Menace intérieure en Israël : analyse et appel à une solution politique selon Tamir Pardo, ex-directeur du Mossad
Tamir Pardo, figure historique du renseignement israélien et ex-directeur du Mossad (2011-2016), a longtemps évolué dans l’ombre au cœur des services secrets. Retiré du service, il est devenu l’un des critiques les plus clairement posés envers le Premier ministre en exercice.
Lors d’un entretien diffusé dans l’émission Tout un monde sur RTS, il affirme que la guerre à Gaza n’est plus porteuse de sens et qu’elle entraîne un lourd bilan humain, financier et stratégique. Il rappelle que des erreurs ont été commises et que leur coût conduit, selon lui, à remettre en question la poursuite de l’offensive et à chercher une approche différente face à Gaza.
Une analyse de la guerre à Gaza et ses implications
Parfois présenté comme une proposition de paix, le raisonnement de Tamir Pardo est climatique sur deux plans: il critique l’idée d’agir uniquement par le soutien à un groupe considéré comme terroriste et il propose une lecture selon laquelle l’adversaire aurait délibérément recherché l’escalade. Il affirme que les Européens voient une catastrophe, mais que, d’un point de vue local, l’objectif des dirigeants adverses était de poursuivre le conflit; selon lui, les parties opposées auraient été prêtes à s’engager jusqu’au dernier pouvoir militaire, ce qui, selon lui, représente un piège bien pensé.
Il précise aussi que l’observation de la situation par d’autres acteurs internationaux ne peut pas être réduite à une responsabilité israélienne unique et rappelle que des éléments furent perçus comme une stratégie de l’autre camp pour maintenir l’escalade.
Une solution politique comme voie de sortie
Sur le volet sécuritaire, l’ancien chef du Mossad déplore ce qu’il décrit comme des choix politiques répétés au fil des années. Il soutient qu’“acheter la paix” en finançant des acteurs hostiles ne peut pas fonctionner et que la ténacité d’un conflit n’est pas garantie d’évoluer favorablement par la dissuasion seule.

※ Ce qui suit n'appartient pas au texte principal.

-- ==== Sys2Proof/Tests/Slice0.lean ====
section
/-!
SUPPORT. Tests of the model: what WellFormed refuses, one encoding of every opcode table row written out from
spec/30_encoding.md, the spec's test vectors (spec/95_test_vectors.md and the vector tables R440, R520, R581, R640, R660,
R740, R770, R940) one step each, and for every statement with hypotheses a witness that meets them.
-/

namespace Sys2Proof.Tests

open Sys2Proof Sys2Proof.Machine

/-! Small states and how to run them -/

/-- The listed cells of consecutive bytes. -/
def cells (a : Nat) (bs : List Byte) : List Host.Cell :=
  (bs.zipIdx.map fun p => (a + p.2, p.1)).filter fun c => c.2 != 0

/-- A segment register. -/
def seg (sel : Word) (base : PAddr) (limit : Word) (ar : Byte) : SegReg := { sel, base, limit, ar, valid := true }

/-- Real mode, IP 0100H, SP 0100H, four segments that do not overlap. -/
def real : State :=
  { State.reset with
    cs := seg 0 0 0xFFFF 0x93
    ds := seg 0x1000 0x10000 0xFFFF 0x93
    es := seg 0x2000 0x20000 0xFFFF 0x93
    ss := seg 0x3000 0x30000 0xFFFF 0x93
    ip := 0x100
    regs := { State.reset.regs with sp := 0x100 } }

/-- A word written to memory. -/
def put16 (a : PAddr) (v : Word) (s : State) : State := s.writePhys16 a v

/-- Bytes written to memory. -/
def put (a : Nat) (bs : List Byte) (s : State) : State :=
  bs.zipIdx.foldl (fun s p => s.writePhys (BitVec.ofNat 24 (a + p.2)) p.1) s

/-- The state with its flags changed. -/
def setf (s : State) (g : Flags → Flags) : State := { s with flags := g s.flags }

/-- The global descriptor table of the protected-mode states, at 010000H: 08 code, 10 data, 18 code of DPL 3, 20 a busy TSS,
28 an LDT, 30 a TSS, 38 a task gate, 40 a short TSS, 48 data of DPL 3, 50 conforming code, 58 a call gate of DPL 3 with two
parameters, 60 code and 68 data not present, 70 execute-only code. -/
def gdt : List Host.Cell :=
  cells 0x10008 [0xFF, 0x0F, 0, 0, 2, 0x9A, 0, 0, 0xFF, 0x0F, 0, 0, 3, 0x92, 0, 0, 0xFF, 0xFF, 0, 0, 4, 0xFA, 0, 0] ++
  cells 0x10020 [0x2B, 0, 0, 0x10, 5, 0x83, 0, 0, 0xFF, 0, 0, 0x40, 1, 0x82, 0, 0, 0x2B, 0, 0, 0x20, 5, 0x81, 0, 0] ++
  cells 0x10038 [0, 0, 0x30, 0, 0, 0x85, 0, 0, 0x29, 0, 0, 0x30, 5, 0x81, 0, 0, 0xFF, 0x0F, 0, 0, 6, 0xF2, 0, 0] ++
  cells 0x10050 [0xFF, 0x0F, 0, 0, 2, 0x9E, 0, 0, 0, 1, 8, 0, 2, 0xE4, 0, 0, 0xFF, 0x0F, 0, 0, 2, 0x1A, 0, 0] ++
  cells 0x10068 [0xFF, 0x0F, 0, 0, 3, 0x12, 0, 0, 0xFF, 0x0F, 0, 0, 2, 0x98, 0, 0]

/-- The inner stack of level 0 in the busy TSS, and the registers of the other one. -/
def tasks : List Host.Cell :=
  cells 0x51002 [0, 8, 0x10, 0] ++
  cells 0x5200E [0x40, 0, 2, 0x40, 0x22, 0x22] ++ cells 0x5201A [0, 4] ++ cells 0x52024 [8, 0, 0x10, 0, 0x10, 0]

/-- The interrupt descriptor table, at 070000H: interrupt gates to 0008 for 6, 11, 13 and 20H, one not present for 7, a task gate
for 8, a trap gate of DPL 3 for 21H. -/
def idt : List Host.Cell :=
  cells 0x70030 [0, 3, 8, 0, 0, 0x86, 0, 0, 0, 0, 8, 0, 0, 6, 0, 0, 0, 0, 0x30, 0, 0, 0x85, 0, 0] ++
  cells 0x70058 [0, 5, 8, 0, 0, 0x86, 0, 0] ++ cells 0x70068 [0, 4, 8, 0, 0, 0x86, 0, 0] ++
  cells 0x70100 [0, 6, 8, 0, 0, 0x86, 0, 0, 0, 7, 8, 0, 0, 0xE7, 0, 0]

/-- Protected mode at level 0. -/
def prot : State :=
  { State.reset with
    msw := { pe := true, mp := false, em := false, ts := false }
    cs := seg 8 0x20000 0xFFF 0x9B
    ss := seg 0x10 0x30000 0xFFF 0x93
    ds := seg 0x10 0x30000 0xFFF 0x93
    es := seg 0x10 0x30000 0xFFF 0x93
    ip := 0x123
    regs := { State.reset.regs with sp := 0x800 }
    flags := { State.reset.flags with ie := true }
    gdtr := { base := 0x10000, limit := 0x77 }
    idtr := { base := 0x70000, limit := 0x10F }
    tr := { sel := 0x20, base := 0x51000, limit := 0x2B, valid := true }
    mem := gdt ++ tasks ++ idt }

/-- Protected mode at level 3, IOPL 3. -/
def user : State :=
  { prot with
    cs := seg 0x1B 0x40000 0xFFFF 0xFB
    ss := seg 0x4B 0x60000 0xFFF 0xF3
    ds := seg 0x4B 0x60000 0xFFF 0xF3
    es := seg 0x4B 0x60000 0xFFF 0xF3
    ip := 0x456
    regs := { State.reset.regs with sp := 0x200 }
    flags := { prot.flags with iopl := 3 } }

/-- One step with bytes at CS:IP ends in a state that passes the test. -/
def after (bs : List Byte) (s : State) (p : State → Bool) : Bool :=
  match step (s.placeCode 0 bs) with
  | .next t => p t
  | .fault _ => false
  | .refused _ => false

/-- One step with bytes at CS:IP is refused. -/
def refuses (bs : List Byte) (s : State) (r : Refusal) : Bool :=
  match step (s.placeCode 0 bs) with
  | .next _ => false
  | .fault _ => false
  | .refused q => q == r

/-- One step is refused. -/
def Refused (s : State) (r : Refusal) : Prop := step s = .refused r

/-- CS, IP, SP and FLAGS. -/
def frame (t : State) : List Word := [t.cs.sel, t.ip, t.regs.sp, t.flags.toWord]

/-- OF, SF, ZF, AF, PF, CF. -/
def status (t : State) : List Bool := [t.flags.of, t.flags.sf, t.flags.zf, t.flags.af, t.flags.pf, t.flags.cf]

/-- The words at consecutive places downward from a physical address. -/
def words (t : State) (a : PAddr) (n : Nat) : List Word :=
  (List.range n).map fun k => t.readPhys16 (a - BitVec.ofNat 24 (2 * k))

/-! Instructions without an encoding -/

theorem test_wf_refuses_bp_alone_byte : Instr.wf (.addEbRb (.mem (.ind .bp)) .al) = false := by decide

theorem test_wf_refuses_bp_alone_word : Instr.wf (.movRwEw .ax (.mem (.ind .bp))) = false := by decide

theorem test_wf_refuses_xchg_ax_ax : Instr.wf (.xchgAxRw .ax) = false := by decide

theorem test_wf_refuses_0f_owned : Instr.wf (.undef0Fxx 6) = false := by decide

theorem test_wf_refuses_d4_owned : Instr.wf (.unlistedD4xx 0x0A) = false := by decide

theorem test_wf_refuses_d5_owned : Instr.wf (.unlistedD5xx 0x0A) = false := by decide

/-! One encoding of every row of spec/opcode_table.json, written out from its pattern (R231-R254) -/

theorem test_decode_rows_1_to_15 :
    decode [0x00, 0x08] = .ok (.addEbRb (.mem (.ind .bxsi)) .cl, []) ∧
    decode [0x01, 0x66, 0xFE] = .ok (.addEwRw (.mem (.disp8 .bp 0xFE)) .sp, []) ∧
    decode [0x02, 0xF9] = .ok (.addRbEb .bh (.reg .cl), []) ∧
    decode [0x03, 0x97, 0x00, 0x80] = .ok (.addRwEw .dx (.mem (.disp16 .bx 0x8000)), []) ∧
    decode [0x04, 0x1F] = .ok (.addAlDb 0x1F, []) ∧
    decode [0x05, 0x3D, 0xDD] = .ok (.addAxDw 0xDD3D, []) ∧
    decode [0x80, 0xC6, 0x69] = .ok (.addEbDb (.reg .dh) 0x69, []) ∧
    decode [0x81, 0x42, 0x7F, 0xA7, 0x01] = .ok (.addEwDw (.mem (.disp8 .bpsi 0x7F)) 0x01A7, []) ∧
    decode [0x83, 0x04, 0xB3] = .ok (.addEwDb (.mem (.ind .si)) 0xB3, []) ∧
    decode [0x08, 0xA3, 0xFF, 0xFF] = .ok (.orEbRb (.mem (.disp16 .bpdi 0xFFFF)) .ah, []) ∧
    decode [0x09, 0xFC] = .ok (.orEwRw (.reg .sp) .di, []) ∧
    decode [0x0A, 0x51, 0x80] = .ok (.orRbEb .dl (.mem (.disp8 .bxdi 0x80)), []) ∧
    decode [0x0B, 0x2D] = .ok (.orRwEw .bp (.mem (.ind .di)), []) ∧
    decode [0x0C, 0x6C] = .ok (.orAlDb 0x6C, []) ∧
    decode [0x0D, 0x1A, 0x81] = .ok (.orAxDw 0x811A, []) :=
  ⟨rfl, rfl, rfl, rfl, rfl, rfl, rfl, rfl, rfl, rfl, rfl, rfl, rfl, rfl, rfl⟩

theorem test_decode_rows_16_to_30 :
    decode [0x80, 0x4E, 0xFE, 0xB6] = .ok (.orEbDb (.mem (.disp8 .bp 0xFE)) 0xB6, []) ∧
    decode [0x81, 0xC9, 0x84, 0xA5] = .ok (.orEwDw (.reg .cx) 0xA584, []) ∧
    decode [0x10, 0xA7, 0x00, 0x80] = .ok (.adcEbRb (.mem (.disp16 .bx 0x8000)) .ah, []) ∧
    decode [0x11, 0x3E, 0x34, 0x12] = .ok (.adcEwRw (.mem (.direct 0x1234)) .di, []) ∧
    decode [0x12, 0x17] = .ok (.adcRbEb .dl (.mem (.ind .bx)), []) ∧
    decode [0x13, 0xEE] = .ok (.adcRwEw .bp (.reg .si), []) ∧
    decode [0x14, 0x94] = .ok (.adcAlDb 0x94, []) ∧
    decode [0x15, 0xC2, 0x12] = .ok (.adcAxDw 0x12C2, []) ∧
    decode [0x80, 0x93, 0xFF, 0xFF, 0xDE] = .ok (.adcEbDb (.mem (.disp16 .bpdi 0xFFFF)) 0xDE, []) ∧
    decode [0x81, 0xD4, 0x2C, 0x37] = .ok (.adcEwDw (.reg .sp) 0x372C, []) ∧
    decode [0x83, 0x51, 0x80, 0x28] = .ok (.adcEwDb (.mem (.disp8 .bxdi 0x80)) 0x28, []) ∧
    decode [0x18, 0x3D] = .ok (.sbbEbRb (.mem (.ind .di)) .bh, []) ∧
    decode [0x19, 0x96, 0x01, 0x00] = .ok (.sbbEwRw (.mem (.disp16 .bp 0x0001)) .dx, []) ∧
    decode [0x1A, 0x28] = .ok (.sbbRbEb .ch (.mem (.ind .bxsi)), []) ∧
    decode [0x1B, 0x46, 0xFE] = .ok (.sbbRwEw .ax (.mem (.disp8 .bp 0xFE)), []) :=
  ⟨rfl, rfl, rfl, rfl, rfl, rfl, rfl, rfl, rfl, rfl, rfl, rfl, rfl, rfl, rfl⟩

theorem test_decode_rows_31_to_45 :
    decode [0x1C, 0xE1] = .ok (.sbbAlDb 0xE1, []) ∧
    decode [0x1D, 0x9F, 0xB6] = .ok (.sbbAxDw 0xB69F, []) ∧
    decode [0x80, 0x1E, 0x34, 0x12, 0x2B] = .ok (.sbbEbDb (.mem (.direct 0x1234)) 0x2B, []) ∧
    decode [0x81, 0x1F, 0x09, 0xDB] = .ok (.sbbEwDw (.mem (.ind .bx)) 0xDB09, []) ∧
    decode [0x83, 0xDE, 0x75] = .ok (.sbbEwDb (.reg .si) 0x75, []) ∧
    decode [0x20, 0x52, 0x7F] = .ok (.andEbRb (.mem (.disp8 .bpsi 0x7F)) .dl, []) ∧
    decode [0x21, 0x2C] = .ok (.andEwRw (.mem (.ind .si)) .bp, []) ∧
    decode [0x22, 0x83, 0xFF, 0xFF] = .ok (.andRbEb .al (.mem (.disp16 .bpdi 0xFFFF)), []) ∧
    decode [0x23, 0xDC] = .ok (.andRwEw .bx (.reg .sp), []) ∧
    decode [0x24, 0x2E] = .ok (.andAlDb 0x2E, []) ∧
    decode [0x25, 0x7C, 0x5A] = .ok (.andAxDw 0x5A7C, []) ∧
    decode [0x80, 0xA6, 0x01, 0x00, 0x78] = .ok (.andEbDb (.mem (.disp16 .bp 0x0001)) 0x78, []) ∧
    decode [0x81, 0x20, 0xE6, 0x7E] = .ok (.andEwDw (.mem (.ind .bxsi)) 0x7EE6, []) ∧
    decode [0x28, 0x56, 0xFE] = .ok (.subEbRb (.mem (.disp8 .bp 0xFE)) .dl, []) ∧
    decode [0x29, 0xE9] = .ok (.subEwRw (.reg .cx) .bp, []) :=
  ⟨rfl, rfl, rfl, rfl, rfl, rfl, rfl, rfl, rfl, rfl, rfl, rfl, rfl, rfl, rfl⟩

theorem test_decode_rows_46_to_60 :
    decode [0x2A, 0x87, 0x00, 0x80] = .ok (.subRbEb .al (.mem (.disp16 .bx 0x8000)), []) ∧
    decode [0x2B, 0x1E, 0x34, 0x12] = .ok (.subRwEw .bx (.mem (.direct 0x1234)), []) ∧
    decode [0x2C, 0x56] = .ok (.subAlDb 0x56, []) ∧
    decode [0x2D, 0x24, 0xEC] = .ok (.subAxDw 0xEC24, []) ∧
    decode [0x80, 0x6A, 0x7F, 0xA0] = .ok (.subEbDb (.mem (.disp8 .bpsi 0x7F)) 0xA0, []) ∧
    decode [0x81, 0x2C, 0x8E, 0x10] = .ok (.subEwDw (.mem (.ind .si)) 0x108E, []) ∧
    decode [0x83, 0xAB, 0xFF, 0xFF, 0xEA] = .ok (.subEwDb (.mem (.disp16 .bpdi 0xFFFF)) 0xEA, []) ∧
    decode [0x30, 0xEC] = .ok (.xorEbRb (.reg .ah) .ch, []) ∧
    decode [0x31, 0x41, 0x80] = .ok (.xorEwRw (.mem (.disp8 .bxdi 0x80)) .ax, []) ∧
    decode [0x32, 0x1D] = .ok (.xorRbEb .bl (.mem (.ind .di)), []) ∧
    decode [0x33, 0xB6, 0x01, 0x00] = .ok (.xorRwEw .si (.mem (.disp16 .bp 0x0001)), []) ∧
    decode [0x34, 0xA3] = .ok (.xorAlDb 0xA3, []) ∧
    decode [0x35, 0x01, 0x90] = .ok (.xorAxDw 0x9001, []) ∧
    decode [0x80, 0xF1, 0xED] = .ok (.xorEbDb (.reg .cl) 0xED, []) ∧
    decode [0x81, 0xB7, 0x00, 0x80, 0x6B, 0xB4] = .ok (.xorEwDw (.mem (.disp16 .bx 0x8000)) 0xB46B, []) :=
  ⟨rfl, rfl, rfl, rfl, rfl, rfl, rfl, rfl, rfl, rfl, rfl, rfl, rfl, rfl, rfl⟩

Pour lui, la fin de la guerre ne peut venir que d’une solution politique, impliquant les deux parties et une rupture avec l’optique de confrontation permanente.
Il rappelle aussi l’enjeu démographique: entre la Méditerranée et la vallée du Jourdain vivent environ 15 millions de personnes, 55% juifs et 45% non juifs. La question qui se pose, selon lui, est celle d’une solution durable pour ce territoire et non d’un simple maintien du statu quo, faute de quoi la souffrance persistera des deux côtés.
Au XXIe siècle, Tamir Pardo appelle à une sagesse accrue et à une réorientation de l’identité de la « start-up nation ». Il plaide pour une véritable solution qui transcende le statu quo, avertissant que persister dans le conflit conduirait à un bain de sang que même les partisans de la sécurité ne souhaitent pas.
Fractures profondes et leadership
En septembre 2023, il avait provoqué une polémique en parlant de la situation en Cisjordanie comme d’un cadre relevant de l’« apartheid ». Deux années plus tard, il réaffirme son point de vue: plus de deux millions de Palestiniens y vivent, et l’établissement de droits équivalents pour tous est une condition essentielle, faute de quoi le pays pourrait voir sa nature même remise en question. Cette position est présentée comme un choix sur l’avenir du pays et l’identité nationale.
Selon lui, la société israélienne est profondément divisée et nécessite un nouveau leadership, plus tôt que tard, capable de rassembler l’ensemble des sensibilités, y compris les populations non juives. Le constat est celui d’une fracture qui dépasse les simples frontières et qui pourrait mettre en péril la cohésion nationale si elle n’est pas abordée autrement.
Division interne et appel à l’unité
Pour Pardo, le danger majeur ne réside pas uniquement dans les menaces extérieures, mais dans les clivages internes qui fragilisent la société. Il affirme ne craindre personne à l’extérieur et insiste sur le fait que, lorsque la société est déchirée, le danger intérieur devient prioritaire. Il appelle à un sursaut collectif et à un leadership capable de soigner ces blessures et d’inclure l’ensemble des habitants dans une perspective commune.